Read the records below and copy each line that contains "BitVec".

(INPUT MATERIAL)

/-- A frame received completely and validly is judged against the filters (R426, R429). -/
def State.canReceive (s : State) (n : Nat) (f : CanFrame) (sof : DWord) : State :=
  let c := s.canOf n
  match (List.range 128).find? (fun k => filterMatch (c.filter k) f) with
  | none => s.bump (Reg.CAN_RX_NOMATCH n)
  | some k =>
    let w2 := (c.filter k).2.2
    if bit w2 1 then s else
    let s := s.canEnqueue n (bits w2 0 0) { f := f, filter := k, ts := s.canStamp n sof }
    if bit w2 3 && bits w2 8 4 < 31 then
      let i : CanImg := { data := f.payload, fdf := f.fdf, at_ := some s.count }
      s.modCan n (fun c => { c with img := c.img.set {} (bits w2 8 4) i })
    else s

/-- At the end of a frame a waiting INIT takes effect (R417); else the next frame may start. -/
def State.canFrameEnd (s : State) (n : Nat) : State :=
  let s := s.modCan n (fun c => { c with rx := false })
  if (s.canOf n).init then s.canInit n else s.canStart n

/-- REC after a frame received without error (R430; the numbers are ISO 11898-1's, PRESUMED, log entry 127): one less, or, from
above 127, a value of 119 to 127, which is a free value. -/
def State.canRecDown (s : State) (n : Nat) : State :=
  let c := s.canOf n
  let (v, s) := if 127 < c.rec_ then s.free else (0, s)
  (s.setCan n { c with rec_ := if 127 < c.rec_ then 119 + v.toNat % 9 else c.rec_ - 1 }).canFault n

/-- TEC after a frame sent without error (R430): one less (log entry 127). -/
def State.canTecDown (s : State) (n : Nat) : State := (s.modCan n (fun c => { c with tec := c.tec - 1 })).canFault n

/-- CAN_FRAME_RX (R426 to R430). -/
def execCanFrameRx (n : Nat) (f : CanFrame) (sof : DWord) (s : State) : Host.Outcome State Fault Refusal :=
  if !s.busRuns || (s.canOf n).state ≠ 2 || (f.fdf && !s.flag (Reg.CAN_CTRL n) 2) then .next s
  else .next (((s.canReceive n f sof).canRecDown n).canFrameEnd n)

/-- The words of filter pair `k` (R426); IMG 31 is reserved and keeps the field (R16). -/
def State.canFltPut (s : State) (n k : Nat) (w0 w1 w2 : Word) : State :=
  let c := s.canOf n
  let w2 := w2 &&& 0x1FF
  let w2 := if bits w2 8 4 = 31 then setBits w2 8 4 (bits (c.filter k).2.2 8 4) else w2
  s.setCan n { c with flt := c.flt.set (0, 0, 0) k (w0 &&& 0xBFFFFFFF, w1 &&& 0x1FFFFFFF, w2) }

/-- CAN_FLT_WRITE (R426): the words of the selected pair. -/
def execCanFltWrite (n : Nat) (s : State) : Host.Outcome State Fault Refusal :=
  .next (s.gated (Reg.CAN_FLT_CMD n) (fun s =>
    s.canFltPut n (s.fld (Reg.CAN_FLT_SEL n) 6 0) (s.rd (Reg.CAN_FLT_W n 0)) (s.rd (Reg.CAN_FLT_W n 1)) (s.rd (Reg.CAN_FLT_W n 2))))

/-- CAN_FLT_READ (R426). -/
def execCanFltRead (n : Nat) (s : State) : Host.Outcome State Fault Refusal :=
  .next (s.gated (Reg.CAN_FLT_CMD n) (fun s =>
    let (a, b, c) := (s.canOf n).filter (s.fld (Reg.CAN_FLT_SEL n) 6 0)
    ((s.wr (Reg.CAN_FLT_W n 0) a).wr (Reg.CAN_FLT_W n 1) b).wr (Reg.CAN_FLT_W n 2) c))

/-- The words of the head of a receive queue (R427). -/
def CanRx.words (x : CanRx) : List Word :=
  let f := x.f
  let len := f.payload.length
  [wd (f.id.toNat + f.ide.toNat * 2 ^ 29 + f.rtr.toNat * 2 ^ 30),
   wd (f.dlc.toNat + f.fdf.toNat * 16 + f.brs.toNat * 32 + f.esi.toNat * 64 + x.filter * 2 ^ 8 + len * 2 ^ 16 + 2 ^ 31), x.ts, 0]
  ++ bytesWords (padTo 64 0 f.payload)

/-- CAN_RXQ_HEAD_READ (R427): a PF0 read of word 0 locks the head. -/
def execCanRxqHeadRead (pf1 : Bool) (n q : Nat) (s : State) : Host.Outcome State Fault Refusal :=
  .next (s.reading pf1 (0x19200 + n * 0x400 + q * 0x80) (fun s =>
    let c := s.canOf n
    let x := c.queue q
    match x.q with
    | [] => (s, 0)
    | e :: _ => (s.setCan n (c.setQueue q { x with locked := true }), nthW e.words 0)))

/-- CAN_RXQ_POP (R427, R433). -/
def execCanRxqPop (n q : Nat) (s : State) : Host.Outcome State Fault Refusal :=
  .next (s.gated (if q = 0 then Reg.CAN_RXQ0_POP n else Reg.CAN_RXQ1_POP n) (fun s =>
    let c := s.canOf n
    let x := c.queue q
    match x.q with
    | [] => s.canResult n 4
    | _ :: r => (s.setCan n (c.setQueue q { x with q := r ++ x.shadow.toList, shadow := none, locked := false })).canResult n 0))

/-! Errors. -/

/-- CAN_BUS_OFF (R431). An INIT that waits for the end of the frame in progress then takes effect (R417). -/
def State.canBusOff (s : State) (n : Nat) : State :=
  let c := s.canOf n
  let buf := c.buf.map (fun e => if !e.2.req then e else
    (e.1, if bit e.2.w1 8 then { e.2 with req := false, failed := true } else { e.2 with held := true }))
  let c := { c with state := 3, cur := none, rx := false, buf := buf }
  let top := (c.best (fun _ => true)).getD 0xFF
  let s := ((s.setCan n c).bump (Reg.CAN_BUSOFF_CNT n)).raise 0x0E03 0 [wd n, wd top]
  if c.init then s.canInit n else if s.flag (Reg.CAN_CTRL n) 3 then s.canRecoverBegin n true else s

/-- The attempt of the buffer in transmission has failed: a ONE_SHOT buffer gives up (R423). -/
def State.canAttemptFailed (s : State) (n : Nat) : State :=
  let c := s.canOf n
  match c.cur with
  | none => s
  | some (b, _) =>
    let t := c.txb b
    let t := if bit t.w1 8 && t.req then { t with req := false, failed := true } else t
    s.setCan n { c.setTxb b t with cur := none }

/-- The code of an error in CAN_ERR_LAST (R436). -/
def canErrCode : CanErr → Nat
  | .stuff => 1 | .form => 2 | .ack => 3 | .bit1 => 4 | .bit0 => 5 | .crc => 6

/-- CAN_ERROR (R423, R430 to R432): an error is detected; the counters are as ISO 11898-1 gives them. -/
def execCanError (n : Nat) (kind : CanErr) (dataPhase transmitting : Bool) (tec : BitVec 9) (rec_ : BitVec 8) (s : State) :
    Host.Outcome State Fault Refusal :=
  let c := s.canOf n
  if !s.busRuns || c.state ≠ 2 then .next s else
  let s := s.wr (Reg.CAN_ERR_LAST n) (wd (canErrCode kind + dataPhase.toNat * 8))
  let s := (s.setCan n { c with tec := tec.toNat, rec_ := rec_.toNat }).canFault n
  if 255 < tec.toNat then .next (s.canBusOff n)
  else
    let s := if transmitting then s.canAttemptFailed n else s
    .next (s.canFrameEnd n)

/-- CAN_ARB_LOST (R423): a ONE_SHOT buffer has had its attempt; the controller receives the frame that won, and selects anew at its
end. -/
def execCanArbLost (n : Nat) (s : State) : Host.Outcome State Fault Refusal :=
  if !s.busRuns || (s.canOf n).cur.isNone then .next s
  else .next ((s.canAttemptFailed n).modCan n (fun c => { c with rx := true }))

/-- CAN_TX_SUCCESS (R420, R423, R428): the frame in transmission was acknowledged. -/
def execCanTxSuccess (n : Nat) (sof : DWord) (tdcv : Nat) (s : State) : Host.Outcome State Fault Refusal :=
  let c := s.canOf n
  match c.cur with
  | none => .next s
  | some (b, f) =>
    if !s.busRuns then .next s else
    let t := c.txb b
    let off := Reg.CAN_STATUS n
    let s := if f.brs && s.flag (Reg.CAN_TDC n) 8 then
        let s := (s.setF off 14 8 (min tdcv 127)).setF off 15 15 (decide (127 < tdcv)).toNat
        if 127 < tdcv then (s.orW (Reg.CAN_FAULTS n) 8).raise 0x0E08 0 [wd n, wd (s.fld (Reg.CAN_TDC n) 6 0)] else s
      else s
    let t := { t with req := false, held := false, done := true, cancelled := false, ts := s.canStamp n sof }
    let s := s.setCan n { c.setTxb b t with cur := none }
    let d := s.rd64 (Reg.CAN_TX_DONE n) ||| BitVec.ofNat 64 (1 <<< b)
    let s := s.wr64 (Reg.CAN_TX_DONE n) d
    let s := if s.canMode n = 3 then s.canReceive n f sof else s
    .next ((s.canTecDown n).canFrameEnd n)

/-- CAN_BUS_OFF_RECOVERED (R431): 128 occurrences of 11 recessive bits. -/
def execCanBusOffRecovered (n : Nat) (s : State) : Host.Outcome State Fault Refusal :=
  let c := s.canOf n
  match c.recover with
  | none => .next s
  | some auto =>
    if !s.busRuns || c.state ≠ 3 then .next s else
    let buf := c.buf.map (fun e => (e.1, { e.2 with held := false }))
    let s := (s.setCan n { c with state := 2, recover := none, tec := 0, rec_ := 0, buf := buf }).canFault n
    .next ((s.raise 0x0E04 0 [wd n, bw auto]).canStart n)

(End INPUT MATERIAL)

ANSWER SECTION ::
def execCanError (n : Nat) (kind : CanErr) (dataPhase transmitting : Bool) (tec : BitVec 9) (rec_ : BitVec 8) (s : State) :
    let d := s.rd64 (Reg.CAN_TX_DONE n) ||| BitVec.ofNat 64 (1 <<< b)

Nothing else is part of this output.